Fun Fact: the term 同志 (tong zhi) meaning comrade has come to represent identities outside of the traditions of heteronormativity.
The festival was packed with people looking for cool things to see and buy.
The weather was super nice with the sun shining through. Incidentally, Taipei Pride is later in the year than many other pride celebrations out there because of the rainy weather during June and July. October is the perfect medium between weather that isn’t stormy and temperatures that aren’t too cool (during the winter).
I’m not too sure what these two were dressed up for, but there were a variety of booths with people out front posing for photos. There were also a number of attendees dressed in drag, making their presence known.
One of the booths was selling rainbow popsicles. Can you guess the flavors?
Okay, they are strawberry, mango, pineapple, kiwi, blueberry, and grape.
MAC had one of the more ostentatious booths out there with this mermaid-like character. Does anyone know if this is a direct character reference?
After browsing the booths we went closer to the main stage. There were various performances going on, culminating in the kick-off to the Taipei Pride Parade.
The pride parade is unlike anything that I’ve seen before. Much like Vancouver Pride, the streets did not have barriers set up, but the similarities end there.
The parade was more like a march. There were individual groups that made their way down the parade route, but as time progressed, more people began filling in the space between and marching with those organized parade groups.
Here’s a group dedicated to helping stay animals, for instance. Except for the signage though, you wouldn’t really know where one group begins and one group ends.
People lining the street created a thoroughfare that expanded and contracted pretty organically. On the inside, people from the audience joined in the march, little by little.
After watching the parade for a bit and even, seemingly, marching aside on of the contingents, we picked up the MRT to head to the East Gate. The East Gate, seen in the photo above, was the termination point of the parade as well as the location of the second part of the festival. This festival was a lot smaller, but it did have a nice stage set up.
Interestingly enough, you can see Taipei 101 where the parade started in the background. This parade route was around 5 kilometers (approximately 3.1 miles). Even though, non-stop walking it would take about an hour, it was probably two to three hours before we were able to greet the first contingent.
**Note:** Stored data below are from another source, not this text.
/-- A send that selects no 8-bit interface moves the latches by its byte. -/
theorem Reader.Latched.read_send {t : CommandTable} (h : r.Latched t dc em fs) (b : Sent)
    (hb : Interface.afterByte t b .fourHigh = .fourHigh) (s : State) :
    (r.read t mixed s.pinEn (s.sendEvents b.value b.isData)).Latched t
      (latch t.dispCtrl b dc) (latch t.entryMode b em) (latch t.funcSet b fs) := by
  obtain ⟨h4, hr, rfl, rfl, rfl⟩ := h
  rw [Reader.read_sendEvents t mixed s r h4 hr]
  exact ⟨hb, rfl, lastCommand_append _, lastCommand_append _, lastCommand_append _⟩

/-- A byte that is no mode command: data, or another command (R33, R212). -/
def Sent.Quiet (t : CommandTable) (b : Sent) : Prop :=
  b.isData = true ∨ isModeCommand t b.value = false

theorem Sent.Quiet.isCommand_eq_false {t : CommandTable} {b : Sent} (h : b.Quiet t) :
    b.isCommand t.dispCtrl = false ∧ b.isCommand t.entryMode = false ∧
    b.isCommand t.funcSet = false := by
  obtain hd | hm := h
  · simp [Sent.isCommand, hd]
  · simp only [isModeCommand, Bool.or_eq_false_iff] at hm
    obtain ⟨⟨hdc, hem⟩, hfs⟩ := hm
    simp [Sent.isCommand, hdc, hem, hfs]

theorem Reader.Latched.read_quiet {t : CommandTable} (h : r.Latched t dc em fs) {b : Sent}
    (hb : b.Quiet t) (s : State) :
    (r.read t mixed s.pinEn (s.sendEvents b.value b.isData)).Latched t dc em fs := by
  obtain ⟨hdc, hem, hfs⟩ := hb.isCommand_eq_false
  have hread := h.read_send (mixed := mixed) b (afterByte_of_other hfs _) s
  rwa [latch_of_other hdc, latch_of_other hem, latch_of_other hfs] at hread

theorem Reader.Latched.read_quiets {t : CommandTable} (h : r.Latched t dc em fs) {bs : List Sent}
    (hbs : ∀ b ∈ bs, b.Quiet t) (s : State) :
    (r.read t mixed s.pinEn (bs.flatMap fun b => s.sendEvents b.value b.isData)).Latched t
      dc em fs := by
  induction bs generalizing r with
  | nil => exact h
  | cons b bs ih =>
    rw [List.flatMap_cons, Reader.read_append]
    exact ih (h.read_quiet (hbs b (by simp)) s) fun b' hb' => hbs b' (by simp [hb'])

/-! ### The mode commands of the default table (log 5) -/

section modeCommands
open CommandTable (hd44780)

theorem dispCtrl_command : ∀ m : Byte, m.extractLsb' 3 5 = 0 →
    Sent.isCommand hd44780.dispCtrl ⟨hd44780.dispCtrl ||| m, false⟩ = true ∧
    Sent.isCommand hd44780.entryMode ⟨hd44780.dispCtrl ||| m, false⟩ = false ∧
    Sent.isCommand hd44780.funcSet ⟨hd44780.dispCtrl ||| m, false⟩ = false := by
  decide

theorem entryMode_command : ∀ m : Byte, m.extractLsb' 2 6 = 0 →
    Sent.isCommand hd44780.dispCtrl ⟨hd44780.entryMode ||| m, false⟩ = false ∧
    Sent.isCommand hd44780.entryMode ⟨hd44780.entryMode ||| m, false⟩ = true ∧
    Sent.isCommand hd44780.funcSet ⟨hd44780.entryMode ||| m, false⟩ = false := by
  decide

/-- A function set built from the mask is one for the 4-bit interface (R84). -/
theorem funcSet_command : ∀ m : Byte, m.extractLsb' 4 4 = 0 →
    Sent.isCommand hd44780.dispCtrl ⟨hd44780.funcSet ||| m, false⟩ = false ∧
    Sent.isCommand hd44780.entryMode ⟨hd44780.funcSet ||| m, false⟩ = false ∧
    Sent.isCommand hd44780.funcSet ⟨hd44780.funcSet ||| m, false⟩ = true ∧
    Interface.afterByte .hd44780 ⟨hd44780.funcSet ||| m, false⟩ .fourHigh =
      .fourHigh := by
  decide

theorem setDdram_quiet : ∀ address : Byte,
    isModeCommand .hd44780 (hd44780.setDdram ||| address) = false := by
  decide

theorem setCgram_quiet : ∀ location : Byte,
    isModeCommand .hd44780 (hd44780.setCgram ||| cgramAddress location) = false := by
  decide

end modeCommands

/-- The byte of the display-control mask is latched as such and as nothing else. -/
theorem Reader.Latched.read_dispCtrl (hp : p.cmd = .hd44780) (h : r.Latched p.cmd dc em fs)
    {m : Byte} (hm : m.extractLsb' 3 5 = 0) (s : State) :
    (r.read p.cmd mixed s.pinEn (s.sendEvents (p.cmd.dispCtrl ||| m) false)).Latched p.cmd
      (some (p.cmd.dispCtrl ||| m)) em fs := by
  obtain ⟨hdc, hem, hfs⟩ := dispCtrl_command m hm
  rw [hp] at h ⊢
  have hread := h.read_send (mixed := mixed) ⟨_, false⟩ (afterByte_of_other hfs _) s
  rwa [latch_of_command hdc, latch_of_other hem, latch_of_other hfs] at hread

theorem Reader.Latched.read_entryMode (hp : p.cmd = .hd44780) (h : r.Latched p.cmd dc em fs)
    {m : Byte} (hm : m.extractLsb' 2 6 = 0) (s : State) :
    (r.read p.cmd mixed s.pinEn (s.sendEvents (p.cmd.entryMode ||| m) false)).Latched p.cmd
      dc (some (p.cmd.entryMode ||| m)) fs := by
  obtain ⟨hdc, hem, hfs⟩ := entryMode_command m hm
  rw [hp] at h ⊢
  have hread := h.read_send (mixed := mixed) ⟨_, false⟩ (afterByte_of_other hfs _) s
  rwa [latch_of_other hdc, latch_of_command hem, latch_of_other hfs] at hread

theorem Reader.Latched.read_funcSet (hp : p.cmd = .hd44780) (h : r.Latched p.cmd dc em fs)
    {m : Byte} (hm : m.extractLsb' 4 4 = 0) (s : State) :
    (r.read p.cmd mixed s.pinEn (s.sendEvents (p.cmd.funcSet ||| m) false)).Latched p.cmd
      dc em (some (p.cmd.funcSet ||| m)) := by
  obtain ⟨hdc, hem, hfs, hfour⟩ := funcSet_command m hm
  rw [hp] at h ⊢
  have hread := h.read_send (mixed := mixed) ⟨_, false⟩ hfour s
  rwa [latch_of_other hdc, latch_of_other hem, latch_of_command hfs] at hread

/-! ### INIT and the other operations -/

/-- The commands that end INIT leave the latches at the masks INIT writes (R107 to R111). -/
theorem Reader.read_setupEvents (hp : p.cmd = .hd44780) (hs : ConfigCoherent s)
    (h4 : r.iface = .fourHigh) (hr : r.raised = false) :
    (r.read p.cmd mixed s.pinEn (s.setupEvents p)).Latched p.cmd
      (some (p.cmd.dispCtrl ||| p.cmd.dcDisplay)) (some (p.cmd.entryMode ||| p.cmd.emLeft))
      (some (p.cmd.funcSet ||| s.fset)) := by
  have hstart : r.Latched p.cmd _ _ _ := ⟨h4, hr, rfl, rfl, rfl⟩
  have hclear : Sent.Quiet p.cmd ⟨p.cmd.clear, false⟩ := by rw [hp]; exact .inr rfl
  have hhome : Sent.Quiet p.cmd ⟨p.cmd.home, false⟩ := by rw [hp]; exact .inr rfl
  simp only [State.setupEvents, Reader.read_append, Reader.read_wait]
  exact ((((hstart.read_funcSet hp hs.fset_high s).read_dispCtrl hp (by rw [hp]; rfl) s).read_quiet
    hclear s).read_entryMode hp (by rw [hp]; rfl) s).read_quiet hhome s

/-- INIT establishes mask coherence, whatever any reader knew before (R33, R115). -/
theorem maskCoherent_init (hp : p.cmd = .hd44780) (s : State) (d c e : PinId) (lines font : Byte) :
    MaskCoherent p (Instr.outcome p s (.init d c e lines font)) := by
  refine maskCoherent_iff.2 fun mixed r => ?_
  have htrace : (Instr.outcome p s (.init d c e lines font)).trace =
    s.trace ++ (s.configure p d c e lines font).initEvents p := rfl
  rw [htrace, State.initEvents_eq, Reader.read_append, Reader.read_append, Reader.read_append]
  obtain ⟨h4, hr⟩ := Reader.read_handshakeEvents mixed hp (s.configure p d c e lines font)
    (Reader.read p.cmd mixed (enablePinFor p d e) (r.read p.cmd mixed (enablePinFor p d e) s.trace)
      [.pinMode d, .pinMode c, .pinMode (enablePinFor p d e)]) rfl
  exact Reader.read_setupEvents (s := s.configure p d c e lines font) hp
    (configCoherent_configure hp d c e lines font s) h4 hr

/-- The operations other than INIT by what a controller latches from them: bytes that are no mode
commands, or the whole byte of the one mask the operation has just written (R160). -/
theorem Instr.latch_cases (hp : p.cmd = .hd44780) (hi : i.isInit = false)
    (hcommand : ∀ byte, i = .command byte → isModeCommand p.cmd byte = false) (s : State) :
    (i.writes p s = s ∧ ∀ b ∈ i.sends p s, b.Quiet p.cmd) ∨
    (∃ f on, i.writes p s = s.updateDctrl p f on ∧
      ∀ u, i.events p u = u.sendEvents (p.cmd.dispCtrl ||| u.dctrl) false) ∨
    (∃ f on, i.writes p s = s.updateEmode p f on ∧
      ∀ u, i.events p u = u.sendEvents (p.cmd.entryMode ||| u.emode) false) := by
  cases i with
  | init d c e lines font => cases hi
  | display | noDisplay | cursor | noCursor | blink | noBlink =>
    exact .inr (.inl ⟨_, _, rfl, fun u =>
      by simp [Instr.events, Instr.sends, Instr.closingWait, waitEvents]⟩)
  | shiftLeft | shiftRight | shiftInc | shiftDec =>
    exact .inr (.inr ⟨_, _, rfl, fun u =>
      by simp [Instr.events, Instr.sends, Instr.closingWait, waitEvents]⟩)
  | clear | home | scrollLeft | scrollRight =>
    refine .inl ⟨rfl, ?_⟩
    simp only [Instr.sends, List.forall_mem_singleton, hp]
    exact .inr (by decide)
  | setCursor col row =>
    refine .inl ⟨rfl, ?_⟩
    simp only [Instr.sends, List.forall_mem_singleton, hp]
    exact .inr (setDdram_quiet _)
  | createChar location g0 g1 g2 g3 g4 g5 g6 g7 =>
    refine .inl ⟨rfl, fun b hb => ?_⟩
    obtain rfl | ⟨g, -, rfl⟩ | rfl : b = ⟨p.cmd.setCgram ||| cgramAddress location, false⟩ ∨
        (∃ g, g ∈ [g0, g1, g2, g3, g4, g5, g6, g7] ∧ ⟨g, true⟩ = b) ∨
        b = ⟨p.cmd.setDdram, false⟩ := by
      simpa only [Instr.sends, List.cons_append, List.mem_cons (a := b), List.mem_append,
        List.mem_map, List.not_mem_nil, or_false] using hb
    all_goals rw [hp]
    · exact .inr (setCgram_quiet location)
    · exact .inl rfl
    · exact .inr (by decide)
  | write byte =>
    refine .inl ⟨rfl, ?_⟩
    simp only [Instr.sends, List.forall_mem_singleton]
    exact .inl rfl
  | command byte =>
    refine .inl ⟨rfl, ?_⟩
    simp only [Instr.sends, List.forall_mem_singleton]
    exact .inr (hcommand byte rfl)

/-- Settles O48: the handshake synchronises every reader, the commands after it set all latches. -/
theorem initEstablishesMaskCoherence : Obligations.InitEstablishesMaskCoherence := by
  intro p s t d c e lines font hp ht
  rw [eq_outcome_of_ran ht (accepts_of_isInit rfl)]
  exact maskCoherent_init hp s d c e lines font

/-- Settles O49: a quiet byte moves no latch, and a mask operation sends the mask it has written. -/
theorem maskCoherenceKept : Obligations.MaskCoherenceKept := by
  intro p i s t h hph hmask hcommand ht
  have hp := h.table
  rw [eq_outcome_of_ran ht (by rw [hph]; rfl)]
  cases hi : i.isInit with
  | true =>
    obtain ⟨d, c, e, lines, font, rfl⟩ := Instr.eq_init hi
    exact maskCoherent_init hp s d c e lines font
  | false =>
    rw [maskCoherent_iff] at hmask ⊢
    intro mixed r
    have hq := hmask mixed r
    have htrace : (i.outcome p s).trace = (i.writes p s).trace ++ i.events p (i.writes p s) := rfl
    have hen : (i.outcome p s).pinEn = (i.writes p s).pinEn := rfl
    rw [htrace, hen, Reader.read_append]
    obtain ⟨hw, hquiet⟩ | ⟨f, on, hw, hev⟩ | ⟨f, on, hw, hev⟩ := Instr.latch_cases hp hi hcommand s
    · rw [hw, Instr.events_of_not_init hi, Reader.read_append, Reader.read_wait,
        Reader.LatchedMasks, Instr.outcome, hw]
      exact hq.read_quiets hquiet s
    · rw [hev, hw, Reader.LatchedMasks, Instr.outcome, hw]
      exact hq.read_dispCtrl hp (perform_dctrlOk hp (.updateDctrl f on) (h.dctrl hph)) s
    · rw [hev, hw, Reader.LatchedMasks, Instr.outcome, hw]
      exact hq.read_entryMode hp (perform_emodeOk hp (.updateEmode f on) (h.emode hph)) s

end Sys2Proof.Machine
end

section
/-! What a step does to the trace, the completions and the inputs (R65, R202): every meaning appends
to the first two and keeps the inputs, and a step takes at most the first input before it. -/

namespace Sys2Proof.Machine

open Sys2Proof.Claims

variable {p : Config} {s t : State} {i : Instr} {n : Nat}

/-! ### The ports in an operation -/

@[simp] theorem Instr.writes_trace (p : Config) (s : State) (i : Instr) :
    (i.writes p s).trace = s.trace := by
  cases i <;> rfl

@[simp] theorem Instr.writes_completions (p : Config) (s : State) (i : Instr) :
    (i.writes p s).completions = s.completions := by
  cases i <;> rfl

@[simp] theorem Instr.writes_inputs (p : Config) (s : State) (i : Instr) :
    (i.writes p s).inputs = s.inputs := by
  cases i <;> rfl

/-- At the ports `t` differs from `s` by some events and at most one completion; every input is still
to come. -/
structure Appends (s t : State) : Prop where
  trace : ∃ es, t.trace = s.trace ++ es
  completions : t.completions = s.completions ∨ ∃ c, t.completions = s.completions ++ [c]
  inputs : t.inputs = s.inputs

theorem Appends.of_ports (htr : t.trace = s.trace) (hcomp : t.completions = s.completions)
    (hin : t.inputs = s.inputs) : Appends s t :=
  ⟨⟨[], by simp [htr]⟩, .inl hcomp, hin⟩

theorem appends_outcome (p : Config) (s : State) (i : Instr) : Appends s (i.outcome p s) :=
  ⟨⟨i.events p (i.writes p s), by simp [Instr.outcome]⟩, .inr ⟨⟨i.ret, .performed⟩, by
    simp [Instr.outcome]⟩, by simp [Instr.outcome]⟩

theorem appends_refuse (s : State) (why : RefusedBecause) : Appends s (s.refuse why) :=
  ⟨⟨[], by simp⟩, .inr ⟨⟨0, .refused why⟩, rfl⟩, rfl⟩

theorem appends_applyReset (s : State) : Appends s s.applyReset :=
  .of_ports rfl rfl rfl

theorem appends_execWith (h : execWith p i s = .next t) : Appends s t := by
  obtain ⟨-, rfl⟩ | ⟨-, rfl⟩ := execWith_cases h
  · exact appends_outcome p s i
  · exact appends_refuse s _

theorem appends_beginRequest (w : ReqWord) (s : State) : Appends s (beginRequest w s) := by
  unfold beginRequest
  split
  · split
    · exact .of_ports rfl rfl rfl
    · exact appends_refuse s _
  · exact appends_refuse s _

theorem appends_tick (p : Config) (h : s.seq = .running i n) : Appends s (s.tick p) := by
  obtain ⟨m, -, ht⟩ | ⟨-, ht⟩ := tick_cases p h
  · obtain ⟨htr, hcomp, hin, -⟩ := perform_appends p m { s with seq := .running i (n + 1) }
    rw [ht]
    exact ⟨htr, hcomp, hin⟩
  · rw [ht]
    exact .of_ports rfl rfl rfl

/-! ### The ports in a step -/

/-- An idle step is a meaning that appends, at `s` itself or at `s` with its first input taken. -/
theorem stepIdle_appends (h : stepIdle (execWith p) s = .next t) :
    Appends s t ∨ ∃ a rest, s.inputs = a :: rest ∧ Appends { s with inputs := rest } t := by
  obtain ⟨-, rfl⟩ | ⟨w, rest, i, hin, -, hrun⟩ | ⟨w, rest, e, hin, -, rfl⟩ | ⟨w, rest, hin, rfl⟩ |
    ⟨rest, hin, rfl⟩ | ⟨rest, hin, rfl⟩ | ⟨w, rest, hin, rfl⟩ := stepIdle_cases h
  · exact .inl (.of_ports rfl rfl rfl)
  · exact .inr ⟨_, rest, hin, appends_execWith hrun⟩
  · exact .inr ⟨_, rest, hin, appends_refuse _ _⟩
  · exact .inr ⟨_, rest, hin, appends_beginRequest w _⟩
  · exact .inr ⟨_, rest, hin, .of_ports rfl rfl rfl⟩
  · exact .inr ⟨_, rest, hin, appends_applyReset _⟩
  · exact .inr ⟨_, rest, hin, appends_applyReset _⟩

/-- So is a step with an operation in flight. -/
theorem stepRunning_appends (p : Config) (h : s.seq = .running i n) :
    Appends s (stepRunning s p) ∨
    ∃ a rest, s.inputs = a :: rest ∧ Appends { s with inputs := rest } (stepRunning s p) := by
  obtain ⟨rest, hin | ⟨w, hin⟩, ht⟩ | ⟨rest, hin, ht⟩ | ht := stepRunning_cases s p <;> rw [ht]
  · exact .inr ⟨_, rest, hin, appends_applyReset _⟩
  · exact .inr ⟨_, rest, hin, appends_applyReset _⟩
  · exact .inr ⟨_, rest, hin, appends_tick p (s := { s with inputs := rest }) h⟩
  · exact .inl (appends_tick p h)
As more groups finished the parade, this festival got larger. Music played as announcers welcomed groups finishing the route (almost as if they were announcing winners of a race). The crowd was lively and the mood was amazing.
After this, we walked to the (traditionally) LGBT part of Taipei, Ximending (西門町 / xi men ding) to continue the celebration. Along the way, we passed through 2/28 Peace Park (二二八和平公園 / er er ba he ping gong yuan)—known for being a place where gay men would find each other before the age of smartphones and instant communication. For a city that’s as steeped in tradition as it is invested in the future, it was a fitting way of rounding out the pride experience.